Residents hope for peace in War, W.Va.
Author Homer Hickam and his fellow Rocket Boys went to high school in West Virginia's southernmost incorporated town.
It was at Big Creek High School in the McDowell County town of War that physics teacher Freida Riley inspired the Rocket Boys to enter, and win, the National Science Fair in 1960 with a project titled "A Study of Amateur Rocketry Techniques."
The exploits of Hickam and his colleagues in the Big Creek Missile Agency, along with those of other memorable figures in the coal towns of Coalwood and War, were brought to life in Hickam's bestseller "Rocket Boys," on which the movie "October Sky" is based.
But War has changed dramatically since Hickam graduated from Big Creek High, due mainly to a shortage of recoverable coal in the heavily mined area. In 1960, the town had a population of more than 3,000. Today, War's population has dwindled to fewer than 900.
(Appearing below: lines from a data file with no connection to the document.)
-- ==== Sys2Proof/Laws/Frames.lean ====
section
/-! SUPPORT. The frame of what answers commands: acceptance, a reply, the sideband's held submission and the entry into Dormant
touch the host interface, telemetry, the outputs, the pair unit and the free-value count alone, with what they name besides. -/
namespace Sys2Proof.Machine

/-- b' differs from b in the host interface, telemetry, pending vectors, the outputs, the pair unit and the count of free values alone. -/
def Blk.Spoken (b b' : Blk) : Prop := ∃ h t m o p n, b' = { b with host := h, tele := t, msix := m, out := o, pair := p, free := n }

theorem Blk.Spoken.rfl' (b : Blk) : b.Spoken b := ⟨b.host, b.tele, b.msix, b.out, b.pair, b.free, rfl⟩

theorem Blk.Spoken.trans {a b c : Blk} (h : a.Spoken b) (k : b.Spoken c) : a.Spoken c := by
  obtain ⟨_, _, _, _, _, _, rfl⟩ := h
  obtain ⟨h', t', m', o', p', n', rfl⟩ := k
  exact ⟨h', t', m', o', p', n', rfl⟩

theorem Blk.Noted.spoken {b b' : Blk} (h : b.Noted b') : b.Spoken b' := by
  obtain ⟨t, m, o, rfl⟩ := h
  exact ⟨b.host, t, m, o, b.pair, b.free, rfl⟩

theorem Blk.spoken_answer (b : Blk) (code : Nat) (c : Cmd) (r : Res) (n m k : Nat) : b.Spoken (b.answer code c r n m k) := by
  rw [Blk.answer_eq]
  obtain ⟨t, m, o, h⟩ := b.noted_replied code c r
  rw [h]
  exact ⟨_, _, _, _, _, b.free, rfl⟩

theorem Blk.spoken_host (b : Blk) (h : HostIf) : b.Spoken { b with host := h } := ⟨h, b.tele, b.msix, b.out, b.pair, b.free, rfl⟩

theorem Blk.spoken_pair (b : Blk) (f : Pair → Pair) : b.Spoken (b.setPair f) := ⟨b.host, b.tele, b.msix, b.out, _, b.free, rfl⟩

theorem Blk.spoken_emits (b : Blk) (l : List Output) : b.Spoken (b.emits l) := ⟨b.host, b.tele, _, _, b.pair, b.free, rfl⟩

theorem Blk.spoken_draw (b : Blk) : b.Spoken b.draw := ⟨b.host, b.tele, b.msix, b.out, b.pair, _, rfl⟩

theorem Blk.spoken_foldl {α : Type} (f : Blk → α → Blk) (h : ∀ b x, Blk.Spoken b (f b x)) (l : List α) (b : Blk) :
    b.Spoken (l.foldl f b) := by
  induction l generalizing b with
  | nil => exact .rfl' b
  | cons x r ih => exact (h b x).trans (ih (f b x))

theorem Blk.spoken_emit (b : Blk) (o : Output) : b.Spoken (b.emit o) := b.spoken_emits [o]

theorem Blk.spoken_vent (b : Blk) (n : RecIn) : b.Spoken (b.vent n) := (b.noted_vent n).spoken

theorem Blk.spoken_count (b : Blk) (family counter inst : Nat) : b.Spoken (b.count family counter inst) :=
  (b.noted_count family counter inst).spoken

theorem Blk.spoken_sendLink (b : Blk) (kind : Nat) (l : List Byte) : b.Spoken (b.sendLink kind l) := by
  unfold Blk.sendLink
  exact ((b.spoken_pair (fun p => { p with txSeq := _ })).trans (Blk.spoken_emit _ _)).trans (Blk.spoken_count _ _ _ _)

theorem Blk.spoken_take (b : Blk) (r : OpRow) (e : Nat) (i : Instr) : b.Spoken (b.take r e i) := by
  have h : b.Spoken ((b.stageAt e i).count 0xC5 0 r.cmd.tenant) := (b.spoken_host _).trans (Blk.spoken_count _ _ _ _)
  unfold Blk.take
  dsimp only
  split
  · unfold Blk.forward
    exact (h.trans (Blk.spoken_sendLink _ _ _)).trans (Blk.spoken_pair _ _)
  · exact h

/-- Acceptance. -/
theorem Blk.spoken_accept (b : Blk) (code : Nat) (c : Cmd) : b.Spoken (b.accept code c) := by
  unfold Blk.accept
  split
  · exact b.spoken_answer _ _ _ _ _ _
  · split
    · exact .rfl' b
    · split
      · exact b.spoken_answer _ _ _ _ _ _
      · split
        · exact b.spoken_answer _ _ _ _ _ _
        · dsimp only
          split_ifs
          · exact b.spoken_take _ _ _
          · exact b.spoken_take _ _ _
          · exact b.spoken_answer _ _ _ _ _ _

theorem Blk.spoken_setSb (b : Blk) (f : Sideband → Sideband) : b.Spoken (b.setSb f) := b.spoken_host _

theorem Blk.spoken_sbAccept (b : Blk) (l : List Byte) : b.Spoken (b.sbAccept l) :=
  b.spoken_draw.trans (Blk.spoken_accept _ _ _)

/-- The release of a held submission. -/
theorem Blk.spoken_sbRelease (b : Blk) : b.Spoken b.sbRelease := by
  unfold Blk.sbRelease
  split
  · exact .rfl' b
  · exact (b.spoken_setSb _).trans (Blk.spoken_sbAccept _ _)

theorem Blk.sbRelease_none (b : Blk) (h : b.host.sb.held = none) : b.sbRelease = b := by simp [Blk.sbRelease, h]

theorem Blk.spoken_failStaged (b : Blk) (set : Nat) (i : Instr) : b.Spoken (b.failStaged set i) := by
  unfold Blk.failStaged
  split
  · exact .rfl' b
  · exact b.spoken_answer _ _ _ _ _ _

theorem Blk.spoken_failSet (b : Blk) (x : Nat × List Instr) : b.Spoken (x.2.foldl (fun b i => b.failStaged x.1 i) b) :=
  Blk.spoken_foldl (fun b i => Blk.failStaged b x.1 i) (fun b i => b.spoken_failStaged x.1 i) x.2 b

/-- The replies of every staged command at the entry into Dormant. -/
theorem Blk.spoken_failAll (l : List (Nat × List Instr)) (b : Blk) :
    b.Spoken (l.foldl (fun b x => x.2.foldl (fun b i => b.failStaged x.1 i) b) b) := by
  induction l generalizing b with
  | nil => exact .rfl' b
  | cons x r ih => rw [List.foldl_cons]; exact (b.spoken_failSet x).trans (ih _)

theorem Blk.Spoken.sys_eq {b b' : Blk} (h : b.Spoken b') : b'.sys = b.sys := by
  obtain ⟨_, _, _, _, _, _, rfl⟩ := h; rfl

theorem Blk.Spoken.clk_eq {b b' : Blk} (h : b.Spoken b') : b'.clk = b.clk := by
  obtain ⟨_, _, _, _, _, _, rfl⟩ := h; rfl

theorem HostIf.take_held (h : HostIf) (c : Cmd) (r : Reply) : (h.take c r).sb.held = h.sb.held := by
  unfold HostIf.take; split_ifs <;> rfl

theorem Blk.failStaged_held (b : Blk) (set : Nat) (i : Instr) : (b.failStaged set i).host.sb.held = b.host.sb.held := by
  unfold Blk.failStaged
  split
  · rfl
  · rw [Blk.answer_host, HostIf.take_held]

theorem Blk.failAll_held (l : List (Nat × List Instr)) (b : Blk) :
    (l.foldl (fun b x => x.2.foldl (fun b i => b.failStaged x.1 i) b) b).host.sb.held = b.host.sb.held := by
  have h (n : Nat) (l : List Instr) (b : Blk) : (l.foldl (fun b i => b.failStaged n i) b).host.sb.held = b.host.sb.held := by
    induction l generalizing b with
    | nil => rfl
    | cons i r ih => rw [List.foldl_cons, ih, Blk.failStaged_held]
  induction l generalizing b with
  | nil => rfl
  | cons x r ih => rw [List.foldl_cons, ih, h]

/-- The registers at the entry into Dormant. -/
def Blk.dormantSys (b : Blk) (cause : Nat) : Blk :=
  { b with
    sys := { b.sys with
      phase := .dormant, cause := cause, dormantEpoch := b.clk.epoch, dormantNext := none, fwStaged := b.sys.fwWriting,
      fwWriting := none, fwVersion := 0, fwReady := false, txOn := 0, refresh2x := 0 },
    clk := { b.clk with healthPaced := !b.sys.refTree } }

/-- The same, with its record and its vector. -/
def Blk.dormantNoted (b : Blk) (cause : Nat) : Blk :=
  ((b.dormantSys cause).vent { type := 0x0D02, object := cause }).emit (.msix 0 9)

/-- The same, with every staged command answered. -/
def Blk.dormantTold (b : Blk) (cause : Nat) : Blk :=
  let b := b.dormantNoted cause
  (b.host.deferred ++ b.host.sets).foldl (fun b x => x.2.foldl (fun b i => b.failStaged x.1 i) b) b

/-- The block at the entry into Dormant, before a held submission is released. -/
def Blk.dormantBase (b : Blk) (cause : Nat) : Blk :=
  let b := b.dormantTold cause
  { b with host := { b.host with sets := [], deferred := [] } }.unitsReset

theorem Blk.enterDormant_base (b : Blk) (cause : Nat) (hp : b.sys.phase.inDormant = false) (hc : cause / 2 ^ 56 ≠ 3) :
    b.enterDormant cause = (b.dormantBase cause).sbRelease := by
  unfold Blk.enterDormant
  rw [if_neg (by simp [hp])]
  exact if_neg hc

theorem Blk.spoken_dormantTold (b : Blk) (cause : Nat) : (b.dormantSys cause).Spoken (b.dormantTold cause) :=
  ((Blk.spoken_vent _ _).trans (Blk.spoken_emit _ _)).trans (Blk.spoken_failAll _ _)

theorem Blk.dormantTold_held (b : Blk) (cause : Nat) : (b.dormantTold cause).host.sb.held = b.host.sb.held := by
  unfold Blk.dormantTold
  rw [Blk.failAll_held]
  show (((b.dormantSys cause).vent _).host).sb.held = _
  rw [Blk.vent_host]; rfl

/-- What the entry into Dormant leaves (R500, R504): nothing staged, no light, the cause, and the sequencer on the local
oscillator where the tree reference is lost. -/
theorem Blk.enterDormant_spec (b : Blk) (cause : Nat) (hp : b.sys.phase.inDormant = false) (hc : cause / 2 ^ 56 ≠ 3) :
    (b.enterDormant cause).sys = { b.sys with
        phase := .dormant, cause := cause, dormantEpoch := b.clk.epoch, dormantNext := none, fwStaged := b.sys.fwWriting,
        fwWriting := none, fwVersion := 0, fwReady := false, txOn := 0, refresh2x := 0 }
    ∧ (b.enterDormant cause).clk = { b.clk with healthPaced := !b.sys.refTree }
    ∧ (b.host.sb.held = none → (b.enterDormant cause).host.sets = [] ∧ (b.enterDormant cause).host.deferred = []) := by
  rw [Blk.enterDormant_base b cause hp hc]
  have k := (b.dormantBase cause).spoken_sbRelease
  have h := b.spoken_dormantTold cause
  rw [k.sys_eq, k.clk_eq]
  refine ⟨h.sys_eq, h.clk_eq, fun hh => ?_⟩
  have e : (b.dormantBase cause).host.sb.held = none := (b.dormantTold_held cause).trans hh
  rw [Blk.sbRelease_none _ e]
  exact ⟨rfl, rfl⟩

theorem Blk.Logged.ventExt_eq {b b' : Blk} (h : b.Logged b') : b'.tele.ventExt = b.tele.ventExt := by
  obtain ⟨_, _, _, _, _, _, rfl⟩ := h; rfl

/-- What the end of a warm start that passed leaves (R503). -/
theorem Blk.leaveDormant_spec (b : Blk) (us : Nat) :
    (b.leaveDormant us).sys = { b.sys with
      phase := .service, cause := 0, startKind := 2, startEpoch := b.clk.epoch + 1, fwVersion := b.sys.fwStaged.getD 0,
      fwReady := b.sys.fwStaged.isSome, fwStaged := none }
    ∧ (b.leaveDormant us).clk = { b.clk with fc := 8 * (b.clk.epoch + 1) }
    ∧ (b.leaveDormant us).host = { b.host with owners := [(0, {})] }
    ∧ (b.leaveDormant us).sw = { rings := b.sw.rings }
    ∧ (b.leaveDormant us).gey.cfg = [(0, {})] ∧ (b.leaveDormant us).dir.ctxs = []
    ∧ (b.leaveDormant us).tele.ventExt = b.tele.ventExt := by
  refine ⟨?_, ?_, ?_, ?_, ?_, ?_, ?_⟩
  · unfold Blk.leaveDormant; simp only [Blk.vent_sys]; split <;> rfl
  · unfold Blk.leaveDormant; simp only [Blk.vent_clk]; split <;> rfl
  · unfold Blk.leaveDormant; simp only [Blk.vent_host]; split <;> rfl
  · unfold Blk.leaveDormant; simp only [Blk.vent_sw]; split <;> rfl
  · unfold Blk.leaveDormant; simp only [Blk.vent_gey]; split <;> rfl
  · unfold Blk.leaveDormant; simp only [Blk.vent_dir]; split <;> rfl
  · unfold Blk.leaveDormant; rw [(Blk.logged_vent _ _).ventExt_eq]; dsimp only; split <;> rfl

end Sys2Proof.Machine
end

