-- ==== Sys2Proof/Laws/Shape.lean ====
section
/-! SUPPORT. The shape of every meaning: which of the operations of Machine/Ops.lean it is, so that a proof over all commands
needs four cases and not one for each row. -/
namespace Sys2Proof.Machine

/-- What a command's meaning is: a unit that acts in every phase, in service alone, or in service and Dormant; or one of the
start-up and clock commands, which are shaped by themselves. -/
inductive Shape (i : Instr) (s : State) : Prop where
  | unit (f : Blk → Blk) (h : exec i s = s.unit f) (hm : (movesPhase i || movesFrame i) = false) (hs : serviceRow i = false)
  | svc (f : Blk → Blk) (h : exec i s = s.svc f) (hm : (movesPhase i || movesFrame i) = false) (hs : outsideService i = false)
  | alive (f : Blk → Blk) (h : exec i s = s.alive f) (hm : (movesPhase i || movesFrame i) = false) (hs : serviceRow i = false)
  | raw (h : (movesPhase i || movesFrame i) = true)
Big Creek High School, the center of the town's social life and a football powerhouse known throughout the state, closed in 2010 due to consolidation.
In 2012, then-Mayor Tom Hatcher was found dead in his home. Police charged Hatcher's daughter-in-law and her brother with his murder and with taking at least $1,100 from Hatcher's home to buy prescription pills.
Last November, a McDowell County jury found the daughter-in-law, Rebecca Hatcher, not guilty of the crime. Her brother, Earl Click, was found guilty of first-degree murder and conspiracy in the case last month.
"It's been sad and tough to go through," current War Mayor Carolyn Cempella said of Hatcher's death and the subsequent trial. "Everyone liked Tom."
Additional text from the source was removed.